Weekly digest of things I find interesting, useful, funny, thought provoking or absurd... mixed with some wise ass short observations of my own.

“How we labor at our daily work more ardently and thoughtlessly than is necessary to sustain our life because it is even more necessary not to have leisure to stop and think.” ~ Nietzsche

Car Selfies? WTF?
Why is it that everyone on the planet seems to take a selfie in the car? Everywhere I look I see selfies with background = car. Do these happen in the parking lot? At traffic lights? Do you feel you have a special glow in the car light? Why do we do this? I mean I like background shots of car seats, head rests, seat belts, and McDonald’s bags just like the next guy but come on. How about a nice selfie in front of a field of sunflowers or something.
True Story
I once went into a bathroom at a gas station in rural Georgia. They were out of toilet paper. I went up front and asked for some. The lady handed me an unused roll of lottery ticket paper.
Read it or weep
If you’re not reading something every day (and my newsletter every Sunday) you are doing yourself a great disservice. The mind connects concepts and ideas from books and makes you smarter. The more you read the better your vocabulary becomes and the better you can communicate.

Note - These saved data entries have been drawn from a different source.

-- ==== Sys2Proof/Machine/Commit.lean ====
section
/-! DEFINITION. BLOCK_COMMIT (R14 to R16, R24 to R26, R38, R105, R109, R117 to R121, R141, R145, R148, R158 to R166, R171,
R176, R177, R195 to R207, R210, R274, R288) and the return of a word's value (R145, R147). -/

namespace Sys2Proof.Machine

/-! ### When a block commits -/

/-- The branch leaves the loop (R26). -/
def leaves (x : Inst) : Bool :=
  match x.branch with
  | some (.next _) | none => false
  | _ => true

/-- The loop lets the instance commit: an ordered one in iteration order, and a leaving branch only from the oldest
(R24 to R26). -/
def turnOk (t : Task) (x : Inst) : Bool :=
  match t.loop with
  | none => true
  | some l => if l.ordered || leaves x then x.iter = l.first else true

/-- The granule of a local-store request. -/
def reqGranule (s : State) (k : ReqKind) : Option GLoc := (reqLocal k).bind fun p => localGranule s p.1 p.2

/-- A local-store effect that is a release (R158, R274), as the granule stands when it is applied. -/
def localRelease (s : State) (r : Request) : Bool :=
  match r.kind with
  | .lst _ _ _ _ | .lamo _ _ _ _ _ | .fes _ _ true =>
    (match reqGranule s r.kind with | some l => locStateField s l ≠ stFull | none => false)
  | .barr _ _ => true
  | _ => false

/-- The handles that a request names. -/
def reqHandles : ReqKind → List Nat
  | .free h | .rels h _ => [h]
  | .engine _ _ k => cmdHandles k
  | k => (reqLocal k).toList.map Prod.fst

/-- No record that the block's requests name is being copied to its overflow area (R237). -/
def notSpilling (s : State) (x : Inst) : Bool :=
  x.requests.all fun r => (reqHandles r.kind).all fun h => match handleRec h with | some k => !spillingRec s k | none => true

/-- The marker of a shutter has reached a cell of the instance's block (R298). -/
def instMarked (s : State) (t : Task) (x : Inst) : Bool :=
  match blkOf s x with | some b => blockMarked s t x.block b.words.length | none => false

/-- Insertion of a request by its slot. -/
def insSlot (x : Request) : List Request → List Request
  | [] => [x]
  | y :: t => if x.slot ≤ y.slot then x :: y :: t else y :: insSlot x t

def bySlot : List Request → List Request
  | [] => []
  | x :: t => insSlot x (bySlot t)

/-- A local effect that leaves its granule not FULL (R160, R164, R165). -/
def unfills : ReqKind → Bool
  | .take _ _ | .fes _ _ false | .binit _ _ _ => true
  | _ => false

/-- A local effect that will be a release: its granule is not FULL before the commit, or the block empties it (R158). -/
def mayRelease (s : State) (x : Inst) (r : Request) : Bool :=
  match r.kind with
  | .lst _ _ _ _ | .lamo _ _ _ _ _ | .fes _ _ true =>
    (match reqGranule s r.kind with
      | some l => locStateField s l ≠ stFull || x.requests.any fun q => unfills q.kind && reqGranule s q.kind = some l
      | none => false)
  | .barr _ _ => true
  | _ => false

/-- A FENCE, or an atomic that is a full acquire (R148, R153). -/
def isBarrier : ReqKind → Bool
  | .fence _ => true
  | .atom _ _ _ _ _ _ _ sc => sc.isSome
  | _ => false

/-- A local effect behind everything before it: a release, or one above a FENCE or a full atomic of its block (R148, R153,
R158). -/
def behindAll (s : State) (x : Inst) (r : Request) : Bool :=
  mayRelease s x r || ((reqLocal r.kind).isSome
    && x.requests.any fun q => isBarrier q.kind && q.lsid.getD 0 < r.lsid.getD 0)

A reporter once asked Malcolm X what his alma mater was. His response, “Books.” 
Jeff Fatigue
This is the 17th edition of the newsletter. When I started 90+% of the subscribers were reading each week. That has slowly dwindled from 80 to 70 to now in the 60% range. Where did I go wrong? Email me and let me know. I’m gonna keep sending what I want anyways but I would like to know why my minions are choosing other villains. 
Grumpy at Work
I knew there was a method to my madness. I am sometimes (he chuckles) grumpy at work. According to this article, I am more productive as a result. There is now evidence to prove it.
(Hat Tip: Loco)
Random Humor
  • Change your Facebook username to Nobody so that when you Like something it will say “Nobody likes this.”
  • Do you ever stop the microwave at 1 second just so you can feel like a bomb defuser?
  • Don’t you hate it when someone answers their own question? I do.
  • After Monday and Tuesday even the calendar says W T F.